@[simp] theorem State.withhold_pending (s : State) :
    (s.withhold).pending = s.pending := by unfold State.withhold; split <;> (try split) <;> simp_all
@[simp] theorem State.withhold_quantum (s : State) :
    (s.withhold).quantum = s.quantum := by unfold State.withhold; split <;> (try split) <;> simp_all
@[simp] theorem State.withhold_ties (s : State) :
    (s.withhold).ties = s.ties := by unfold State.withhold; split <;> (try split) <;> simp_all
@[simp] theorem State.withhold_unitAddress (s : State) :
    (s.withhold).unitAddress = s.unitAddress := by unfold State.withhold; split <;> (try split) <;> simp_all
@[simp] theorem State.withhold_portA (s : State) :
    (s.withhold).portA = s.portA := by unfold State.withhold; split <;> (try split) <;> simp_all
@[simp] theorem State.withhold_portB (s : State) :
    (s.withhold).portB = s.portB := by unfold State.withhold; split <;> (try split) <;> simp_all
@[simp] theorem State.withhold_linkLossTime (s : State) :
    (s.withhold).linkLossTime = s.linkLossTime := by unfold State.withhold; split <;> (try split) <;> simp_all
@[simp] theorem State.withhold_nextPort (s : State) :
    (s.withhold).nextPort = s.nextPort := by unfold State.withhold; split <;> (try split) <;> simp_all
@[simp] theorem State.withhold_inHand (s : State) :
    (s.withhold).inHand = s.inHand := by unfold State.withhold; split <;> (try split) <;> simp_all
@[simp] theorem State.withhold_map (s : State) :
    (s.withhold).map = s.map := by unfold State.withhold; split <;> (try split) <;> simp_all
@[simp] theorem State.withhold_stations (s : State) :
    (s.withhold).stations = s.stations := by unfold State.withhold; split <;> (try split) <;> simp_all
@[simp] theorem State.withhold_ref (s : State) :
    (s.withhold).ref = s.ref := by unfold State.withhold; split <;> (try split) <;> simp_all
@[simp] theorem State.withhold_plan (s : State) :
    (s.withhold).plan = s.plan := by unfold State.withhold; split <;> (try split) <;> simp_all
@[simp] theorem State.withhold_failureSignal (s : State) :
    (s.withhold).failureSignal = false := by unfold State.withhold; split <;> (try split) <;> simp_all
@[simp] theorem State.withhold_eLo (s : State) :
    (s.withhold).eLo = s.eLo := by unfold State.withhold; split <;> (try split) <;> simp_all
@[simp] theorem State.withhold_pendingSkip (s : State) :
    (s.withhold).pendingSkip = s.pendingSkip := by unfold State.withhold; split <;> (try split) <;> simp_all
@[simp] theorem State.withhold_records (s : State) :
    (s.withhold).records = s.records := by unfold State.withhold; split <;> (try split) <;> simp_all
@[simp] theorem State.withhold_freePages (s : State) :
    (s.withhold).freePages = s.freePages := by unfold State.withhold; split <;> (try split) <;> simp_all
@[simp] theorem State.withhold_memory (s : State) :
    (s.withhold).memory = s.memory := by unfold State.withhold; split <;> (try split) <;> simp_all
@[simp] theorem State.withhold_closedQueue (s : State) :
    (s.withhold).closedQueue = s.closedQueue := by unfold State.withhold; split <;> (try split) <;> simp_all
@[simp] theorem State.withhold_emitter (s : State) :
    (s.withhold).emitter = s.emitter := by unfold State.withhold; split <;> (try split) <;> simp_all
@[simp] theorem State.withhold_deferredExpiries (s : State) :
    (s.withhold).deferredExpiries = s.deferredExpiries := by unfold State.withhold; split <;> (try split) <;> simp_all
@[simp] theorem State.withhold_hold (s : State) :
    (s.withhold).hold = s.hold := by unfold State.withhold; split <;> (try split) <;> simp_all
@[simp] theorem State.withhold_stallTimer (s : State) :
    (s.withhold).stallTimer = s.stallTimer := by unfold State.withhold; split <;> (try split) <;> simp_all
@[simp] theorem State.withhold_stallLimit (s : State) :
    (s.withhold).stallLimit = s.stallLimit := by unfold State.withhold; split <;> (try split) <;> simp_all
@[simp] theorem State.withhold_answerQueue (s : State) :
    (s.withhold).answerQueue = s.answerQueue := by unfold State.withhold; split <;> (try split) <;> simp_all
@[simp] theorem State.withhold_nextData (s : State) :
    (s.withhold).nextData = s.nextData := by unfold State.withhold; split <;> (try split) <;> simp_all
@[simp] theorem State.withhold_transmitting (s : State) :
    (s.withhold).transmitting = s.transmitting := by unfold State.withhold; split <;> (try split) <;> simp_all
@[simp] theorem State.withhold_chain (s : State) :
    (s.withhold).chain = s.chain := by unfold State.withhold; split <;> (try split) <;> simp_all
@[simp] theorem State.withhold_inbound (s : State) :
    (s.withhold).inbound = s.inbound := by unfold State.withhold; split <;> (try split) <;> simp_all
@[simp] theorem State.withhold_agent (s : State) :
    (s.withhold).agent = s.agent := by unfold State.withhold; split <;> (try split) <;> simp_all
@[simp] theorem State.withhold_noticeMask (s : State) :
    (s.withhold).noticeMask = s.noticeMask := by unfold State.withhold; split <;> (try split) <;> simp_all
@[simp] theorem State.withhold_globals (s : State) :
    (s.withhold).globals = s.globals := by unfold State.withhold; split <;> (try split) <;> simp_all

> **What you should do**
From the line holding "theorem State.withhold_noticeMask (s" to the final line of the data, output each line exactly and nothing more.

> **Solution**
@[simp] theorem State.withhold_noticeMask (s : State) :
    (s.withhold).noticeMask = s.noticeMask := by unfold State.withhold; split <;> (try split) <;> simp_all
@[simp] theorem State.withhold_globals (s : State) :
    (s.withhold).globals = s.globals := by unfold State.withhold; split <;> (try split) <;> simp_all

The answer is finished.